_TASK PROMPT:_ The required output is every record, written out exactly.

_SOURCE MATERIAL:_

/-- Insert a key behind those that stand before it. -/
def insKey (desc : Bool) (x : Int × Nat) : List (Int × Nat) → List (Int × Nat)
  | [] => [x]
  | y :: r => if (if desc then x.1 ≤ y.1 else y.1 ≤ x.1) then y :: insKey desc x r else x :: y :: r

/-- The stable sort: keys with their positions (R134). -/
def sortKeys (desc : Bool) (l : List Int) : List (Int × Nat) :=
  l.zipIdx.foldl (fun acc x => insKey desc x acc) []

/-- bsort's work. -/
def State.bsortWork (n : Nat) (i : Insn) (s : State) (b : Bound) : State :=
  let d := i.td roleD
  let x := i.td roleX
  let keys := s.ints b (i.td roleB)
  let out := sortKeys (i.mod 2 2 == 1) keys
  let s := (s.berylBegin n i (32 + sortBeats keys.length)).inc (Reg.CORE.BERYL_INDICES n) keys.length
  match s.poisonFlt b [(roleB, i.td roleB)] with
  | some f => s.takeFault n i f
  | none =>
    let els := out.zipIdx.map fun e => d.el [e.2] (unsigned d.wbits e.1.1)
    let pos := if i.mod 3 3 = 1 then out.zipIdx.map fun e => x.el [e.2] e.1.2 else []
    s.berylEnd n i b roleD d (els ++ pos) Cnt.none

/-- BSORT. -/
def execBsort (c : CoreIx) (s : State) : Out :=
  whenLive s fun s => s.dispatch c.val 0x22 (fun s i => s.berylFree c.val i) fun s i =>
    s.berylRun c.val i (bsortFlt i (s.jobOf c.val)) (State.bsortWork c.val i)

/-! ### bgroup (R135 to R139) -/

/-- bgroup's checks. An X of a type that R57 does not list is a TYPE fault; any other X that is no group table is SHAPE
(R57, R137). -/
def bgroupFlt (i : Insn) (job : Nat) : Option Flt :=
  let d := i.td roleD
  let b := i.td roleB
  let x := i.td roleX
  firstFlt [i.plain roleD job [0x0C, 0x0D], i.plain roleB job [0x0C, 0x0F],
    i.plain roleX job anyTypes, need (x.type = 0x0D && x.rank = 1 && x.size 0 = 34) (fltOf cSHAPE roleX x 0),
    need (b.rank = (if b.type = 0x0F then 2 else 1)) (fltOf cSHAPE roleB b 0),
    need ((if b.type = 0x0F then b.rows else b.count) ≤ d.count) (fltOf cSHAPE roleD d 0)]

/-- The group of a count (R135). -/
def groupOf (c : Nat) : Nat := if c = 0 then 0 else min 15 (Nat.log2 c + 1)

/-- A dropped row is in the audit tail (R138). -/
def sampled (seed k r : Nat) : Bool := decide ((r % 2 ^ 32 * 0x9E3779B1 + seed) % 2 ^ 32 / 2 ^ 26 < k)

/-- The start and the rows of each group in the order of emission (R136, R137). -/
def placeGroups (drop : Bool) (rows : Nat → List Nat) : List Nat → List Nat → List (Nat × Nat × Nat) →
    List Nat × List (Nat × Nat × Nat)
  | [], out, t => (out, t)
  | g :: r, out, t =>
    let mine := if drop ∧ g = 0 then [] else rows g
    placeGroups drop rows r (out ++ mine) (t ++ [(g, out.length, mine.length)])

/-- The counts that a bgroup groups by: those of B, or how many bits each row of a bit vector has set (R135). -/
def State.groupCounts (s : State) (b : Bound) (i : Insn) : List Int :=
  let src := i.td roleB
  let raw := s.ints b src
  if src.type = 0x0F then (List.range src.rows).map fun r => ((raw.drop (r * src.size 0)).take (src.size 0)).sum else raw

/-- The rows of a group, ascending (R136). -/
def groupRows (counts : List Int) (g : Nat) : List Nat :=
  (List.range counts.length).filter fun r => groupOf (counts.getD r 0).toNat == g

/-- The rows that a bgroup emits, with the start and the rows of each group (R136, R137). -/
def Insn.placed (i : Insn) (counts : List Int) : List Nat × List (Nat × Nat × Nat) :=
  placeGroups (i.mod 2 2 == 1) (groupRows counts) (if i.mod 3 3 = 1 then (List.range 16).reverse else List.range 16) [] []

/-- The audit tail: the sampled dropped rows (R138). -/
def State.auditTail (s : State) (n : Nat) (i : Insn) (counts : List Int) : List Nat :=
  let k := if i.mod 6 5 = 1 then 1 else if i.mod 6 5 = 2 then 4 else if i.mod 6 5 = 3 then 16 else 0
  if i.mod 2 2 = 1 then (groupRows counts 0).filter (sampled (s.get (Reg.CORE.AUDIT_SEED n)) k) else []

/-- The table of a bgroup: the starts and the rows of the 16 groups, the rows emitted, the audit tail (R136, R138). -/
def groupTable (placed : List Nat × List (Nat × Nat × Nat)) (tail : List Nat) : List Nat :=
  let get := fun (f : Nat × Nat × Nat → Nat) g => match placed.2.find? (fun e => e.1 = g) with
    | some e => f e
    | none => 0
  (List.range 16).map (get fun e => e.2.1) ++ (List.range 16).map (get fun e => e.2.2) ++ [placed.1.length, tail.length]

/-- What a bgroup writes: row numbers and, where there are no more, the greatest code; then the table (R136). -/
def Insn.groupEls (i : Insn) (placed : List Nat × List (Nat × Nat × Nat)) (tail : List Nat) : List El :=
  let d := i.td roleD
  ((List.range d.count).map fun p => d.el (unlin d.sizes p) ((placed.1 ++ tail).getD p (2 ^ 64 - 1))) ++
    (groupTable placed tail).zipIdx.map fun e => (i.td roleX).el [e.2] e.1

/-- The bytes of a mask: each row starts on a byte (R58, R139). -/
def TD.maskBytes (d : TD) : Nat := d.rows * ceilDiv (d.size 0) 8

/-- bgroup's work (R135 to R138). -/
def State.bgroupWork (n : Nat) (i : Insn) (s : State) (b : Bound) : State :=
  let d := i.td roleD
  let src := i.td roleB
  let counts := s.groupCounts b i
  let m := counts.length
  let kc := if src.type = 0x0F then max (ceilDiv m 64) (ceilDiv src.maskBytes 2048) else ceilDiv m 64
  let s := (s.berylBegin n i (32 + 2 * kc)).inc (Reg.CORE.BERYL_INDICES n) m
  match s.poisonFlt b [(roleB, src)] with
  | some f => s.takeFault n i f
  | none =>
    match (List.range m).find? fun p => counts.getD p 0 < 0 with
    | some p => s.takeFault n i (fltOf cMETADATA roleB src (valueDetail (counts.getD p 0) p + 8 * 2 ^ 104))
    | none =>
      let placed := i.placed counts
      let tail := s.auditTail n i counts
      match (if d.type = 0x0C then (placed.1 ++ tail).zipIdx.find? fun e => decide (2 ^ 31 ≤ e.1) else none) with
      | some e => s.takeFault n i (fltOf cINDEX roleD d (valueDetail e.1 e.2))
      | none =>
        let s := s.inc (Reg.CORE.BERYL_DROPPED n) (if i.mod 2 2 = 1 then (groupRows counts 0).length - tail.length else 0)
        let s := s.inc (Reg.CORE.AUDIT_SAMPLED n) tail.length
        s.berylEnd n i b roleD d (i.groupEls placed tail) Cnt.none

_ANSWER TO THIS PROBLEM:_
/-- Insert a key behind those that stand before it. -/
def insKey (desc : Bool) (x : Int × Nat) : List (Int × Nat) → List (Int × Nat)
  | [] => [x]
  | y :: r => if (if desc then x.1 ≤ y.1 else y.1 ≤ x.1) then y :: insKey desc x r else x :: y :: r

/-- The stable sort: keys with their positions (R134). -/
def sortKeys (desc : Bool) (l : List Int) : List (Int × Nat) :=
  l.zipIdx.foldl (fun acc x => insKey desc x acc) []

/-- bsort's work. -/
def State.bsortWork (n : Nat) (i : Insn) (s : State) (b : Bound) : State :=
  let d := i.td roleD
  let x := i.td roleX
  let keys := s.ints b (i.td roleB)
  let out := sortKeys (i.mod 2 2 == 1) keys
  let s := (s.berylBegin n i (32 + sortBeats keys.length)).inc (Reg.CORE.BERYL_INDICES n) keys.length
  match s.poisonFlt b [(roleB, i.td roleB)] with
  | some f => s.takeFault n i f
  | none =>
    let els := out.zipIdx.map fun e => d.el [e.2] (unsigned d.wbits e.1.1)
    let pos := if i.mod 3 3 = 1 then out.zipIdx.map fun e => x.el [e.2] e.1.2 else []
    s.berylEnd n i b roleD d (els ++ pos) Cnt.none

/-- BSORT. -/
def execBsort (c : CoreIx) (s : State) : Out :=
  whenLive s fun s => s.dispatch c.val 0x22 (fun s i => s.berylFree c.val i) fun s i =>
    s.berylRun c.val i (bsortFlt i (s.jobOf c.val)) (State.bsortWork c.val i)

/-! ### bgroup (R135 to R139) -/

/-- bgroup's checks. An X of a type that R57 does not list is a TYPE fault; any other X that is no group table is SHAPE
(R57, R137). -/
def bgroupFlt (i : Insn) (job : Nat) : Option Flt :=
  let d := i.td roleD
  let b := i.td roleB
  let x := i.td roleX
  firstFlt [i.plain roleD job [0x0C, 0x0D], i.plain roleB job [0x0C, 0x0F],
    i.plain roleX job anyTypes, need (x.type = 0x0D && x.rank = 1 && x.size 0 = 34) (fltOf cSHAPE roleX x 0),
    need (b.rank = (if b.type = 0x0F then 2 else 1)) (fltOf cSHAPE roleB b 0),
    need ((if b.type = 0x0F then b.rows else b.count) ≤ d.count) (fltOf cSHAPE roleD d 0)]

/-- The group of a count (R135). -/
def groupOf (c : Nat) : Nat := if c = 0 then 0 else min 15 (Nat.log2 c + 1)

/-- A dropped row is in the audit tail (R138). -/
def sampled (seed k r : Nat) : Bool := decide ((r % 2 ^ 32 * 0x9E3779B1 + seed) % 2 ^ 32 / 2 ^ 26 < k)

/-- The start and the rows of each group in the order of emission (R136, R137). -/
def placeGroups (drop : Bool) (rows : Nat → List Nat) : List Nat → List Nat → List (Nat × Nat × Nat) →
    List Nat × List (Nat × Nat × Nat)
  | [], out, t => (out, t)
  | g :: r, out, t =>
    let mine := if drop ∧ g = 0 then [] else rows g
    placeGroups drop rows r (out ++ mine) (t ++ [(g, out.length, mine.length)])

/-- The counts that a bgroup groups by: those of B, or how many bits each row of a bit vector has set (R135). -/
def State.groupCounts (s : State) (b : Bound) (i : Insn) : List Int :=
  let src := i.td roleB
  let raw := s.ints b src
  if src.type = 0x0F then (List.range src.rows).map fun r => ((raw.drop (r * src.size 0)).take (src.size 0)).sum else raw

/-- The rows of a group, ascending (R136). -/
def groupRows (counts : List Int) (g : Nat) : List Nat :=
  (List.range counts.length).filter fun r => groupOf (counts.getD r 0).toNat == g

/-- The rows that a bgroup emits, with the start and the rows of each group (R136, R137). -/
def Insn.placed (i : Insn) (counts : List Int) : List Nat × List (Nat × Nat × Nat) :=
  placeGroups (i.mod 2 2 == 1) (groupRows counts) (if i.mod 3 3 = 1 then (List.range 16).reverse else List.range 16) [] []

/-- The audit tail: the sampled dropped rows (R138). -/
def State.auditTail (s : State) (n : Nat) (i : Insn) (counts : List Int) : List Nat :=
  let k := if i.mod 6 5 = 1 then 1 else if i.mod 6 5 = 2 then 4 else if i.mod 6 5 = 3 then 16 else 0
  if i.mod 2 2 = 1 then (groupRows counts 0).filter (sampled (s.get (Reg.CORE.AUDIT_SEED n)) k) else []

/-- The table of a bgroup: the starts and the rows of the 16 groups, the rows emitted, the audit tail (R136, R138). -/
def groupTable (placed : List Nat × List (Nat × Nat × Nat)) (tail : List Nat) : List Nat :=
  let get := fun (f : Nat × Nat × Nat → Nat) g => match placed.2.find? (fun e => e.1 = g) with
    | some e => f e
    | none => 0
  (List.range 16).map (get fun e => e.2.1) ++ (List.range 16).map (get fun e => e.2.2) ++ [placed.1.length, tail.length]

/-- What a bgroup writes: row numbers and, where there are no more, the greatest code; then the table (R136). -/
def Insn.groupEls (i : Insn) (placed : List Nat × List (Nat × Nat × Nat)) (tail : List Nat) : List El :=
  let d := i.td roleD
  ((List.range d.count).map fun p => d.el (unlin d.sizes p) ((placed.1 ++ tail).getD p (2 ^ 64 - 1))) ++
    (groupTable placed tail).zipIdx.map fun e => (i.td roleX).el [e.2] e.1

/-- The bytes of a mask: each row starts on a byte (R58, R139). -/
def TD.maskBytes (d : TD) : Nat := d.rows * ceilDiv (d.size 0) 8

/-- bgroup's work (R135 to R138). -/
def State.bgroupWork (n : Nat) (i : Insn) (s : State) (b : Bound) : State :=
  let d := i.td roleD
  let src := i.td roleB
  let counts := s.groupCounts b i
  let m := counts.length
  let kc := if src.type = 0x0F then max (ceilDiv m 64) (ceilDiv src.maskBytes 2048) else ceilDiv m 64
  let s := (s.berylBegin n i (32 + 2 * kc)).inc (Reg.CORE.BERYL_INDICES n) m
  match s.poisonFlt b [(roleB, src)] with
  | some f => s.takeFault n i f
  | none =>
    match (List.range m).find? fun p => counts.getD p 0 < 0 with
    | some p => s.takeFault n i (fltOf cMETADATA roleB src (valueDetail (counts.getD p 0) p + 8 * 2 ^ 104))
    | none =>
      let placed := i.placed counts
      let tail := s.auditTail n i counts
      match (if d.type = 0x0C then (placed.1 ++ tail).zipIdx.find? fun e => decide (2 ^ 31 ≤ e.1) else none) with
      | some e => s.takeFault n i (fltOf cINDEX roleD d (valueDetail e.1 e.2))
      | none =>
        let s := s.inc (Reg.CORE.BERYL_DROPPED n) (if i.mod 2 2 = 1 then (groupRows counts 0).length - tail.length else 0)
        let s := s.inc (Reg.CORE.AUDIT_SAMPLED n) tail.length
        s.berylEnd n i b roleD d (i.groupEls placed tail) Cnt.none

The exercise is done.